What role do the chakras play in auric vision development?
The chakras are considered the energy centres that generate and modulate the aura's different layers and colours. Developing awareness of your own chakra system through meditation and breathwork is widely recommended as a preparatory step for aura training, because it sensitises the practitioner to subtle energy movement before attempting external perception.
Sources and References
- Popp, F.A., Chang, J.J., Gu, Q., & Ho, M.W. (1994). Nonsubstantial biocommunication in terms of Dicke's theory.

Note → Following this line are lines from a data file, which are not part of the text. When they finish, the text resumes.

-- ==== Sys2Proof/Machine/Float.lean ====
section
/-! DEFINITION. Floating-point instructions (42_float.md sections 2 to 4). -/

namespace Sys2Proof.Machine

open Sys2Proof

/-! ### The numeric field in force (R504, D35) -/

/-- The exact operation on values (R503). -/
def exactOp : FloatOp → Scaled → Scaled → Scaled
  | .add => Scaled.add
  | .sub => Scaled.sub
  | .mul => Scaled.mul
  | .div => Scaled.div

/-- The flags an answer of another numeric field sets: none, or those of overflow or of underflow together (R61, R63,
R502). -/
def answerFlags (r : FpuAnswer) : Flags :=
  match r.range with
  | .fits => Flags.zero
  | .overflow => floatOverflowFlags
  | .underflow => floatUnderflowFlags

/-- `fp(op, a, b, rnd)` (R503), `none` for a no divide, which only a division can be. -/
def floatNum (c : Config) (op : FloatOp) (rnd : Bool) (a b : Word) : Option WordFlags :=
  match c.fpu with
  | .standard => if op = .div then fdiv rnd a b else some (fp (exactOp op) rnd a b)
  | .other k =>
    let r := Config.fpuOther k (.single op) rnd (a, 0) (b, 0)
    if op = .div ∧ r.refused = true then none else some ⟨r.hi, answerFlags r⟩

/-- `dfp(op, (a0,a1), (b0,b1))` with `DFP_ROUND` (R503, R508), `none` for a no divide. -/
def dfloatNum (c : Config) (op : FloatOp) (a b : Word × Word) : Option PairFlags :=
  match c.fpu with
  | .standard => if op = .div then dfdiv c.dfpRound a b else some (dfp (exactOp op) c.dfpRound a b)
  | .other k =>
    let r := Config.fpuOther k (.double op) c.dfpRound a b
    if op = .div ∧ r.refused = true then none else some ⟨r.hi, r.lo, answerFlags r⟩

/-- FIX and, `rounded`, FIXR (R509, R510), `none` when the integer lies outside 36 bits. -/
def fixedNum (c : Config) (rounded : Bool) (w : Word) : Option Word :=
  match c.fpu with
  | .standard => if rounded then fixrNum w else fixNum w
  | .other k =>
    let r := Config.fpuOther k (if rounded then .fixr else .fix) rounded (w, 0) (0, 0)
    if r.refused then none else some r.hi

/-- FLTR (R511). -/
def floatedNum (c : Config) (w : Word) : WordFlags :=
  match c.fpu with
  | .standard => fltrNum w
  | .other k =>
    let r := Config.fpuOther k .fltr true (w, 0) (0, 0)
    ⟨r.hi, answerFlags r⟩

/-- FSC by E (R512). -/
def scaledNum (c : Config) (a : Word) (e : VAddr) : WordFlags :=
  match c.fpu with
  | .standard => fscNum a e
  | .other k =>
    let r := Config.fpuOther k .fsc false (a, 0) (immR e, 0)
    ⟨r.hi, answerFlags r⟩

/-! ### Operand forms, the same for every numeric field (R504) -/

/-- A single-precision operation in a form that stores in memory, in AC, or both; a no divide writes nothing (R502, R513
to R540). -/
def floatOp (op : FloatOp) (rnd : Bool) (operand : VAddr → M Word) (toMem toAc : Bool) (ac : AcNum) (m : EaField) :
    M Unit := do
  let e ← ea m
  let b ← operand e
  let a ← getAc ac
  let s ← getS
  match floatNum s.cfg op rnd a b with
  | none => setFlags floatNoDivideFlags
  | some r => do
    onlyIf toMem (wrE e r.word)
    onlyIf toAc (putAc ac r.word)
    setFlags r.flags

/-- The immediate operand E,,0 of the RI forms (R500). -/
def floatImm (e : VAddr) : M Word := pure (immL e)

/-- A double-precision operation (R505 to R508). -/
def dfloatOp (op : FloatOp) (ac : AcNum) (m : EaField) : M Unit := do
  let e ← ea m
  let b ← rdE2 e
  let a0 ← getAc ac
  let a1 ← getAc (ac + 1)
  let s ← getS
  match dfloatNum s.cfg op (a0, a1) b with
  | none => setFlags floatNoDivideFlags
  | some r => do
    putAc2 ac r.hi r.lo
    setFlags r.flags

/-- FIX and FIXR: out of range leaves AC (R509, R510). -/
def fixOp (rounded : Bool) (ac : AcNum) (m : EaField) : M Unit := do
  let e ← ea m
  let w ← rdE e
  let s ← getS
  match fixedNum s.cfg rounded w with
  | none => setFlags overflowFlags
  | some r => putAc ac r

/-- FSC: E is the scale; no memory reference (R512). -/
def fscOp (ac : AcNum) (m : EaField) : M Unit := do
  let e ← ea m
  let a ← getAc ac
  let s ← getS
  putAc ac (scaledNum s.cfg a e).word
  setFlags (scaledNum s.cfg a e).flags

/-! ### The instructions -/

/-- DFAD (R505). -/
def execDfad (ac : AcNum) (m : EaField) (s : State) : Out := finish (dfloatOp .add ac m) s

/-- DFSB (R506). -/
def execDfsb (ac : AcNum) (m : EaField) (s : State) : Out := finish (dfloatOp .sub ac m) s

/-- DFMP (R507). -/
def execDfmp (ac : AcNum) (m : EaField) (s : State) : Out := finish (dfloatOp .mul ac m) s

/-- DFDV (R508). -/
def execDfdv (ac : AcNum) (m : EaField) (s : State) : Out := finish (dfloatOp .div ac m) s

/-- FIX (R509). -/
def execFix (ac : AcNum) (m : EaField) (s : State) : Out := finish (fixOp false ac m) s

/-- FIXR (R510). -/
def execFixr (ac : AcNum) (m : EaField) (s : State) : Out := finish (fixOp true ac m) s

/-- FLTR (R511). -/
def execFltr (ac : AcNum) (m : EaField) (s : State) : Out := finish (acFromMemF (fun _ w => floatedNum s.cfg w) ac m) s

/-- FSC (R512). -/
def execFsc (ac : AcNum) (m : EaField) (s : State) : Out := finish (fscOp ac m) s

/-- FAD (R513). -/
def execFad (ac : AcNum) (m : EaField) (s : State) : Out := finish (floatOp .add false rdE false true ac m) s

/-- FADM (R514). -/
def execFadm (ac : AcNum) (m : EaField) (s : State) : Out := finish (floatOp .add false rdmE true false ac m) s

/-- FADB (R515). -/
def execFadb (ac : AcNum) (m : EaField) (s : State) : Out := finish (floatOp .add false rdmE true true ac m) s

/-- FADR (R516). -/
def execFadr (ac : AcNum) (m : EaField) (s : State) : Out := finish (floatOp .add true rdE false true ac m) s

/-- FADRI (R517). -/
def execFadri (ac : AcNum) (m : EaField) (s : State) : Out := finish (floatOp .add true floatImm false true ac m) s

/-- FADRM (R518). -/
def execFadrm (ac : AcNum) (m : EaField) (s : State) : Out := finish (floatOp .add true rdmE true false ac m) s

/-- FADRB (R519). -/
def execFadrb (ac : AcNum) (m : EaField) (s : State) : Out := finish (floatOp .add true rdmE true true ac m) s

/-- FSB (R520). -/
def execFsb (ac : AcNum) (m : EaField) (s : State) : Out := finish (floatOp .sub false rdE false true ac m) s

/-- FSBM (R521). -/
def execFsbm (ac : AcNum) (m : EaField) (s : State) : Out := finish (floatOp .sub false rdmE true false ac m) s

/-- FSBB (R522). -/
def execFsbb (ac : AcNum) (m : EaField) (s : State) : Out := finish (floatOp .sub false rdmE true true ac m) s

/-- FSBR (R523). -/
def execFsbr (ac : AcNum) (m : EaField) (s : State) : Out := finish (floatOp .sub true rdE false true ac m) s

/-- FSBRI (R524). -/
def execFsbri (ac : AcNum) (m : EaField) (s : State) : Out := finish (floatOp .sub true floatImm false true ac m) s

/-- FSBRM (R525). -/
def execFsbrm (ac : AcNum) (m : EaField) (s : State) : Out := finish (floatOp .sub true rdmE true false ac m) s

/-- FSBRB (R526). -/
def execFsbrb (ac : AcNum) (m : EaField) (s : State) : Out := finish (floatOp .sub true rdmE true true ac m) s

/-- FMP (R527). -/
def execFmp (ac : AcNum) (m : EaField) (s : State) : Out := finish (floatOp .mul false rdE false true ac m) s

/-- FMPM (R528). -/
def execFmpm (ac : AcNum) (m : EaField) (s : State) : Out := finish (floatOp .mul false rdmE true false ac m) s

/-- FMPB (R529). -/
def execFmpb (ac : AcNum) (m : EaField) (s : State) : Out := finish (floatOp .mul false rdmE true true ac m) s

/-- FMPR (R530). -/
def execFmpr (ac : AcNum) (m : EaField) (s : State) : Out := finish (floatOp .mul true rdE false true ac m) s

/-- FMPRI (R531). -/
def execFmpri (ac : AcNum) (m : EaField) (s : State) : Out := finish (floatOp .mul true floatImm false true ac m) s

/-- FMPRM (R532). -/
def execFmprm (ac : AcNum) (m : EaField) (s : State) : Out := finish (floatOp .mul true rdmE true false ac m) s

/-- FMPRB (R533). -/
def execFmprb (ac : AcNum) (m : EaField) (s : State) : Out := finish (floatOp .mul true rdmE true true ac m) s

/-- FDV (R534). -/
def execFdv (ac : AcNum) (m : EaField) (s : State) : Out := finish (floatOp .div false rdE false true ac m) s

/-- FDVM (R535). -/
def execFdvm (ac : AcNum) (m : EaField) (s : State) : Out := finish (floatOp .div false rdmE true false ac m) s

/-- FDVB (R536). -/
def execFdvb (ac : AcNum) (m : EaField) (s : State) : Out := finish (floatOp .div false rdmE true true ac m) s

/-- FDVR (R537). -/
def execFdvr (ac : AcNum) (m : EaField) (s : State) : Out := finish (floatOp .div true rdE false true ac m) s

/-- FDVRI (R538). -/
def execFdvri (ac : AcNum) (m : EaField) (s : State) : Out := finish (floatOp .div true floatImm false true ac m) s

/-- FDVRM (R539). -/
def execFdvrm (ac : AcNum) (m : EaField) (s : State) : Out := finish (floatOp .div true rdmE true false ac m) s

/-- FDVRB (R540). -/
def execFdvrb (ac : AcNum) (m : EaField) (s : State) : Out := finish (floatOp .div true rdmE true true ac m) s

end Sys2Proof.Machine
end

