/-- POPJ (R693). -/
def popjOp (ac : AcNum) (m : EaField) : M Unit := do
  let _ ← ea m
  let a ← getAc ac
  let v ← rdStk (rh a)
  putAc ac (stackDec a)
  setFlags (stackFlags a)
  jump (rh v)

/-- JSR (R694). -/
def jsrOp (m : EaField) : M Unit := do
  let e ← ea m
  let s ← getS
  wrE e s.flpc
  clrCall
  jump (e + 1)

/-- JSP (R695). -/
def jspOp (ac : AcNum) (m : EaField) : M Unit := do
  let e ← ea m
  let s ← getS
  putAc ac s.flpc
  clrCall
  jump e

/-- JSA (R696). -/
def jsaOp (ac : AcNum) (m : EaField) : M Unit := do
  let e ← ea m
  let a ← getAc ac
  wrE e a
  let s ← getS
  putAc ac (xwd e s.pc)
  jump (e + 1)

/-- JRA (R697). -/
def jraOp (ac : AcNum) (m : EaField) : M Unit := do
  let e ← ea m
  let a ← getAc ac
  let v ← rdE (lh a)
  putAc ac v
  jump e

/-- An instruction that first computes E. -/
def withE (m : EaField) (act : VAddr → M Unit) : M Unit := do
  let e ← ea m
  act e

/-! ### The instructions -/

/-- ASH (R661). -/
def execAsh (ac : AcNum) (m : EaField) (s : State) : Out := finish (ashOp ac m) s

/-- ROT (R662). -/
def execRot (ac : AcNum) (m : EaField) (s : State) : Out := finish (shiftOp rot ac m) s

/-- LSH (R663). -/
def execLsh (ac : AcNum) (m : EaField) (s : State) : Out := finish (shiftOp lsh ac m) s

/-- JFFO (R664). -/
def execJffo (ac : AcNum) (m : EaField) (s : State) : Out := finish (jffoOp ac m) s

/-- ASHC (R665). -/
def execAshc (ac : AcNum) (m : EaField) (s : State) : Out := finish (ashcOp ac m) s

/-- ROTC (R666). -/
def execRotc (ac : AcNum) (m : EaField) (s : State) : Out := finish (shift2Op rotc ac m) s

/-- LSHC (R667). -/
def execLshc (ac : AcNum) (m : EaField) (s : State) : Out := finish (shift2Op lshc ac m) s

/-- EXCH (R669). -/
def execExch (ac : AcNum) (m : EaField) (s : State) : Out := finish (exchOp ac m) s

/-- BLT (R670). -/
def execBlt (ac : AcNum) (m : EaField) (s : State) : Out := finish (withE m (bltOp (fun w => w) ac)) s

/-- AOBJP (R671). -/
def execAobjp (ac : AcNum) (m : EaField) (s : State) : Out := finish (aobjOp false ac m) s

/-- AOBJN (R672). -/
def execAobjn (ac : AcNum) (m : EaField) (s : State) : Out := finish (aobjOp true ac m) s

/-- JRST (R674). -/
def execJrst (m : EaField) (s : State) : Out := finish (jrstOp .unrestricted 0 m jump) s

/-- PORTAL (R675). -/
def execPortal (m : EaField) (s : State) : Out := finish (jrstOp .unrestricted 1 m portal) s

/-- JRSTF (R676). -/
def execJrstf (m : EaField) (s : State) : Out := finish (jrstfOp m) s

/-- HALT (R677). -/
def execHalt (m : EaField) (s : State) : Out := finish (jrstOp .exec 4 m halt) s

/-- XJRSTF (R678). -/
def execXjrstf (m : EaField) (s : State) : Out := finish (jrstOp .unrestricted 5 m xjrstf) s

/-- XJEN (R679). -/
def execXjen (m : EaField) (s : State) : Out := finish (jrstOp .exec 6 m xjen) s

/-- XPCW (R680). -/
def execXpcw (m : EaField) (s : State) : Out := finish (jrstOp .exec 7 m (xpcwIn rdE wrE)) s

/-- JRST10 (R681). -/
def execJrst10 (m : EaField) (s : State) : Out := finish (jrstOp .uio 0o10 m jrst10) s

/-- JEN (R682). -/
def execJen (m : EaField) (s : State) : Out := finish (jenOp m) s

/-- SFM (R683). -/
def execSfm (m : EaField) (s : State) : Out := finish (jrstOp .exec 0o14 m sfm) s

/-- JFCL (R685). -/
def execJfcl (ac : AcNum) (m : EaField) (s : State) : Out := finish (jfclOp ac m) s

/-- XCT (R686). -/
def execXct (m : EaField) (s : State) : Out := finish (xctOp 0 m) s

/-- PXCT (R687). -/
def execPxct (ac : AcNum) (m : EaField) (s : State) : Out := finish (xctOp ac m) s

/-- XCTRI (R453). -/
def execXctri (ac : AcNum) (m : EaField) (s : State) : Out := finish (xctrOp 0o102 true ac m) s

/-- XCTR (R454). -/
def execXctr (ac : AcNum) (m : EaField) (s : State) : Out := finish (xctrOp 0o103 false ac m) s

/-- MAP (R688). -/
def execMap (ac : AcNum) (m : EaField) (s : State) : Out := finish (mapOp ac m) s

/-- PUSHJ (R690). -/
def execPushj (ac : AcNum) (m : EaField) (s : State) : Out := finish (pushjOp ac m) s

/-- PUSH (R691). -/
def execPush (ac : AcNum) (m : EaField) (s : State) : Out := finish (pushOp ac m) s

/-- POP (R692). -/
def execPop (ac : AcNum) (m : EaField) (s : State) : Out := finish (popOp ac m) s

/-- POPJ (R693). -/
def execPopj (ac : AcNum) (m : EaField) (s : State) : Out := finish (popjOp ac m) s

/-- JSP (R695). -/
def execJsp (ac : AcNum) (m : EaField) (s : State) : Out := finish (jspOp ac m) s

/-- JSA (R696). -/
def execJsa (ac : AcNum) (m : EaField) (s : State) : Out := finish (jsaOp ac m) s

/-- JRA (R697). -/
def execJra (ac : AcNum) (m : EaField) (s : State) : Out := finish (jraOp ac m) s

/-- JSR (R694). The AC field is not used. -/
def execJsr (_ac : AcNum) (m : EaField) (s : State) : Out := finish (jsrOp m) s

/-- CIRC (R668); an MUUO outside ITS (R435). -/
def execCirc (ac : AcNum) (m : EaField) (s : State) : Out :=
  finish (if s.cfg.its then shift2Op circ ac m else muuoOp 0o247 ac m) s

/-- XJRST (R684); an MUUO where it does not exist (D32). -/
def execXjrst (m : EaField) (s : State) : Out :=
  finish (if s.cfg.hasXjrst then jrstOp .unrestricted 0o15 m xjrst else muuoOp 0o254 0o15 m) s

end Sys2Proof.Machine
end

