/-- LDBR3 (R1136). -/
def execLdbr3 (m : EaField) (s : State) : Out :=
  finish (gatedIo true 0o702 0o12 m (loadReg fun w s => setBase (fun r => { r with dbr3 := s.paBits w }) s)) s

/-- LDBR4 (R1137). -/
def execLdbr4 (m : EaField) (s : State) : Out :=
  finish (gatedIo true 0o702 0o13 m (loadReg fun w s => setBase (fun r => { r with dbr4 := s.paBits w }) s)) s

/-- SPM (R1138). -/
def execSpm (m : EaField) (s : State) : Out := finish (gatedIo true 0o702 0o7 m spm) s

/-- LPMR (R1139). -/
def execLpmr (m : EaField) (s : State) : Out := finish (gatedIo true 0o702 0o17 m lpmr) s

/-- RDINT (R1141). -/
def execRdint (m : EaField) (s : State) : Out := finish (ioOp 0o702 0o5 m (storeReg fun s => s.interval)) s

/-- WRINT (R1142). -/
def execWrint (m : EaField) (s : State) : Out :=
  finish (ioOp 0o702 0o15 m (loadReg fun w s => { s with interval := w })) s

/-- RDHSB (R1143). -/
def execRdhsb (m : EaField) (s : State) : Out := finish (ioOp 0o702 0o6 m (storeReg fun s => s.base.hsb.setWidth 36)) s

/-- WRHSB (R1144). -/
def execWrhsb (m : EaField) (s : State) : Out :=
  finish (ioOp 0o702 0o16 m (loadReg fun w s => { s with base := { s.base with hsb := s.paBits w } })) s

/-- UMOVE (R1145). -/
def execUmove (ac : AcNum) (m : EaField) (s : State) : Out := finish (ioOp 0o704 ac m (umove ac)) s

/-- UMOVEM (R1146). -/
def execUmovem (ac : AcNum) (m : EaField) (s : State) : Out := finish (ioOp 0o705 ac m (umovem ac)) s

/-- TIOE (R1150). -/
def execTioe (ac : AcNum) (m : EaField) (s : State) : Out :=
  finish (gatedIo false 0o710 ac m (ioTest .word true ac m)) s

/-- TION (R1151). -/
def execTion (ac : AcNum) (m : EaField) (s : State) : Out :=
  finish (gatedIo false 0o711 ac m (ioTest .word false ac m)) s

/-- RDIO (R1152). -/
def execRdio (ac : AcNum) (m : EaField) (s : State) : Out :=
  finish (gatedIo false 0o712 ac m (ioRead .plain .word ac m)) s

/-- WRIO (R1153). -/
def execWrio (ac : AcNum) (m : EaField) (s : State) : Out :=
  finish (gatedIo false 0o713 ac m (ioWrite .plain .word ac m)) s

/-- BSIO (R1154). -/
def execBsio (ac : AcNum) (m : EaField) (s : State) : Out :=
  finish (gatedIo false 0o714 ac m (ioModify (fun v a => v ||| a) .word ac m)) s

/-- BCIO (R1155). -/
def execBcio (ac : AcNum) (m : EaField) (s : State) : Out :=
  finish (gatedIo false 0o715 ac m (ioModify (fun v a => v &&& ~~~a) .word ac m)) s

/-- TIOEB (R1158). -/
def execTioeb (ac : AcNum) (m : EaField) (s : State) : Out :=
  finish (gatedIo false 0o720 ac m (ioTest .byte true ac m)) s

/-- TIONB (R1159). -/
def execTionb (ac : AcNum) (m : EaField) (s : State) : Out :=
  finish (gatedIo false 0o721 ac m (ioTest .byte false ac m)) s

/-- RDIOB (R1160). -/
def execRdiob (ac : AcNum) (m : EaField) (s : State) : Out :=
  finish (gatedIo false 0o722 ac m (ioRead .plain .byte ac m)) s

/-- WRIOB (R1161). -/
def execWriob (ac : AcNum) (m : EaField) (s : State) : Out :=
  finish (gatedIo false 0o723 ac m (ioWrite .plain .byte ac m)) s

/-- BSIOB (R1162). -/
def execBsiob (ac : AcNum) (m : EaField) (s : State) : Out :=
  finish (gatedIo false 0o724 ac m (ioModify (fun v a => v ||| a) .byte ac m)) s

/-- BCIOB (R1163). -/
def execBciob (ac : AcNum) (m : EaField) (s : State) : Out :=
  finish (gatedIo false 0o725 ac m (ioModify (fun v a => v &&& ~~~a) .byte ac m)) s

/-- BLTBU (R1156). -/
def execBltbu (ac : AcNum) (m : EaField) (s : State) : Out := finish (ioOp 0o716 ac m (bltOp (byteToUb s.cfg) ac)) s

/-- BLTUB (R1157). -/
def execBltub (ac : AcNum) (m : EaField) (s : State) : Out := finish (ioOp 0o717 ac m (bltOp (ubToByte s.cfg) ac)) s

/-- IORDI (R1165). -/
def execIordi (ac : AcNum) (m : EaField) (s : State) : Out :=
  finish (gatedIo true 0o710 ac m (ioRead .formI .word ac m)) s

/-- IOWRI (R1169). -/
def execIowri (ac : AcNum) (m : EaField) (s : State) : Out :=
  finish (gatedIo true 0o714 ac m (ioWrite .formI .word ac m)) s

/-- IORDQ (R1166). -/
def execIordq (ac : AcNum) (m : EaField) (s : State) : Out :=
  finish (gatedIo true 0o711 ac m (ioRead .formQ .word ac m)) s

/-- IOWRQ (R1170). -/
def execIowrq (ac : AcNum) (m : EaField) (s : State) : Out :=
  finish (gatedIo true 0o715 ac m (ioWrite .formQ .word ac m)) s

/-- IORD (R1167). -/
def execIord (ac : AcNum) (m : EaField) (s : State) : Out :=
  finish (gatedIo true 0o712 ac m (ioRead .plain .word ac m)) s

/-- IOWR (R1168). -/
def execIowr (ac : AcNum) (m : EaField) (s : State) : Out :=
  finish (gatedIo true 0o713 ac m (ioWrite .plain .word ac m)) s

Bioelectrochemistry and Bioenergetics, 34(1), 33-40.
- Gómez Milán, E., Iborra, O., de Córdoba, M.J., Juárez-Ramos, V., Rodríguez Artacho, M.A., & Rubio, J.L. (2014). The aura in mythology and neurology: auras as synaesthesia. PLOS ONE. doi:10.1371/journal.pone.0112761
- Steiner, R. (1904). Theosophy: An Introduction to the Spiritual Processes in Human Life and in the Cosmos. Anthroposophic Press.
- Steiner, R. (1904/1994). How to Know Higher Worlds. Anthroposophic Press. (Original work published 1904)
- Goethe, J.W. von (1810/1970). Theory of Colours (C.L. Eastlake, Trans.). MIT Press. (Original work published 1810)
- Van Wijk, R., & Van Wijk, E.P.A. (2006). An introduction to human biophoton emission. Complementary Medicine Research, 13(2), 89-94.